What Happens If You Have No Theme

Most of the sample apps that we have examined so far have not defined a theme, either at the <application> level or the <activity> level. What happens here then depends upon the device that your app runs upon:

As a result, your app is far from “broken”, despite the lack of an explicit theme. It does mean, though, that your app will have a different look on those different Android OS levels, a look that will tend to have your app blend in more with other apps on that same device.

However, once you want to start customizing your theme, you will now run into a problem: having different themes for different OS versions. An Android 2.x device knows nothing about Theme.Material, for example, so you cannot simply create a custom theme based on Theme.Material and expect it to work. As we will see in a later chapter, the solution winds up being versioned resources, where you have different theme definitions for different API levels.

Of course, if your minSdkVersion is high enough, resource versioning is less of an issue. For example, if your minSdkVersion is 21, all devices that your app runs upon should know about Theme.Material, just as if your minSdkVersion were 11 or higher, all devices that your app would run on would know about Theme.Holo.

Android Studio’s Theme Editor

On Android Studio 1.5 and higher, there is a dedicated theme editor, which allows you to (somewhat) preview your theme and (somewhat) modify it visually.
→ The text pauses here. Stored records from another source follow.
-- ==== Sys2Proof/Machine/Tick.lean ====
section
/-! DEFINITION. One period of the device, which passes when no command waits: TIME and the clocks of every channel go on as their edges fall
into it (R9, R581; log entry 3). -/

namespace Sys2Proof.Machine

/-- What the stall monitor watches: an unread packet, a token in a deferral or miss buffer or in the Cut-in queue, or a
record of the waiting pool (R311). -/
def Chan.stuck (c : Chan) : Bool :=
  c.qu.ptrs.any (fun e => decide (e.1 < 512) && decide (0 < e.2.unread))
    || c.ms.tiles.any (fun e => !e.2.defer.isEmpty || !e.2.miss.isEmpty)
    || !c.ms.cutq.isEmpty || !c.ms.pool.isEmpty

/-- The wait counters of R182 after an XCLK: one more for a ready queue that holds a packet, 0 for one that is empty or not enabled (R327). -/
def Chan.countWaits (c : Chan) : Tbl Nat :=
  (c.qu.ptrs.filter (fun e => decide (e.1 < 512) && decide (0 < e.2.unread) && c.qEn e.1)).map (fun e => (e.1, tblGet c.qu.waits e.1 0 + 1))

/-- The stall count of a channel whose clocks run after an XCLK, one more where no window has committed in it (R311), its wait counters, and the
end of a context cache flush. -/
def Chan.countXclk (c : Chan) : Chan :=
  if !c.setRuns 5 then c
  else
    let c := { c with qu := { c.qu with waits := c.countWaits }, cu := { c.cu with flushing := c.cu.flushing && !c.dm.inq.isEmpty } }
    if c.stuck && c.ms.commitAt != some (c.xclk - 1) then { c with ms := { c.ms with stall := c.ms.stall + 1 } } else c

/-- The clocks of a channel stand in C3 and C4 (R581). -/
def Chan.clocksRun (c : Chan) : Bool := decide (c.pw.cst < 3)

/-- An XCLK of the channel ends: its commits are settled (R109, R186), the occupancy and the queues that changed in it are compared (R177,
R340), words that wait for a completion queue find the room made in it (R335), the contexts poisoned in it are DEAD (R71), the messages raised in it
enter the network (R497), the Shuffle has its beat (R357, R365), and with every second XCLK a CCLK begins. -/
def Chan.tickXclk (c : Chan) : Chan :=
  let c := c.settleDone
  let c := if c.ms.moved then { c.msMark with ms := { c.msMark.ms with moved := false } } else c
  let c : Chan := { c.qCompareAll.sendEvents with xclk := c.xclk + 1 }
  let c := if c.xclk % 2 = 0 then c.evEdge else c
  let c := c.crings.foldl (fun c e => if e.2.waitPush.isEmpty then c else c.pushWaiting e.1) c
  let c := c.sp.shuf.foldl (fun c e => c.shufXclk e.1) c
  (c.settlePoison c.xclk).countXclk

/-- An accepted request other than a store waits. -/
def Dram.readWaits (x : Dram) : Bool := x.acc.any (fun q => q.req.kind != .st)

/-- An MCLK of the channel: the write buffer writes its oldest line where nothing of a higher rank waits, and the internal port is served (R398,
R401, R681). -/
def Chan.tickMclk (c : Chan) : Chan :=
  let w := if c.dmReady && c.dmFree && !c.dm.readWaits then c.dm.wbuf.drop 1 else c.dm.wbuf
  (({ c with dm := { c.dm with mclk := c.dm.mclk + 1, wbuf := w } } : Chan).startCtx0 c.xclk).servePort c.xclk

/-- Since when the channel, its sets, its memory and its ports have been idle, for R588, R589, R410 and R449: a count starts again in every
period that finds them busy. -/
def Chan.tickIdle (c : Chan) (xclk time : Nat) : Chan :=
  let c := if c.dm.touched then { c with dm := { c.dm with touched := false, idleSince := time } } else c
  let c := if c.pw.cst = 0 ∧ !c.allQuiet then { c with pw := { c.pw with idleSince := xclk } } else c
  let c := { c with pw := { c.pw with
    setIdle := (List.range 4).foldl (fun m g => if c.setQuiet g then m else tblPut m g time 0) c.pw.setIdle } }
  c.ports.foldl (fun c e => if e.2.st = 4 ∧ !c.portIdle e.1 then c.setPort e.1 { c.port e.1 with idleSince := time } else c) c

/-- A period of the device in channel k, with TIME at its end: an edge of XCLK and one of MCLK where they fall into it; register accesses and
kicks held for the memory are tried again (R390, R542, R659), and the service firmware carries out what is due (R604, R606). -/
def Chan.tick (c : Chan) (dv : Dev) (k n time : Nat) : Chan :=
  let c := if Config.xclkEdge k n ∧ c.clocksRun then c.tickXclk else c
  let c := if Config.mclkEdge k n ∧ c.clocksRun then c.tickMclk else c
  let c := if c.pw.kicks.isEmpty then c else c.serveKicks time
  let c := if c.pw.held.isEmpty then c else c.serveHeld dv
  (if c.pw.due = 0 then c else c.serviceSteps dv).tickIdle c.xclk time

/-- A period of the device: its number, TIME where an edge of ACLK falls into it, the clocks, idle and stall counts of every channel, and an
ACTIVATE under way (R640 to R642). -/
def tick (s : State) : State :=
  let n := s.dev.xclk
  let time := s.dev.time + b2n (Config.aclkEdge n)
  ((List.range 16).foldl (fun s k => s.setChan k ((s.chan k).tick s.dev k n time))
    { s with dev := ({ s.dev with xclk := n + 1, time := time, step := s.lastStep } : Dev).evEdge } : State).upWork

end Sys2Proof.Machine
end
When you open a style or theme resource, you will get a banner across the top of the XML editor, offering to open the theme in the theme editor:

The Styles/NowStyled Style Resource, with Banner
Figure 187: The Styles/NowStyled Style Resource, with Banner

Clicking the “Open editor” link in that banner will bring up the Theme Editor tab:

The Android Studio Theme Editor
Figure 188: The Android Studio Theme Editor

If the style resource does not define a style being used as a theme – as is the case with the NowStyled sample app, you wind up with a pretty, albeit read-only, way of seeing how colors and settings in the theme will affect the action bar (labeled here as the “app bar”), buttons, and so forth.

If you open the Theme Editor on a style resource that is being used as a theme, you may get a preview of that custom theme:

The Android Studio Theme Editor, For an Actual Theme
Figure 189: The Android Studio Theme Editor, For an Actual Theme

In places where you have overridden certain colors, such as the android:colorPrimary attribute for a Theme.Material-based theme, you can use a color picker to replace that color with a different value:

The Android Studio Theme Editors Color Picker Dialog
Figure 190: The Android Studio Theme Editor’s Color Picker Dialog

As the dialog notes, if you change the color in the dialog, the editor will update the associated resources to match, and show you the revised value in the preview:

The Android Studio Theme Editor, For an Revised Theme
Figure 191: The Android Studio Theme Editor, For an Revised Theme

It is possible that this tool will gain greater utility in the years to come.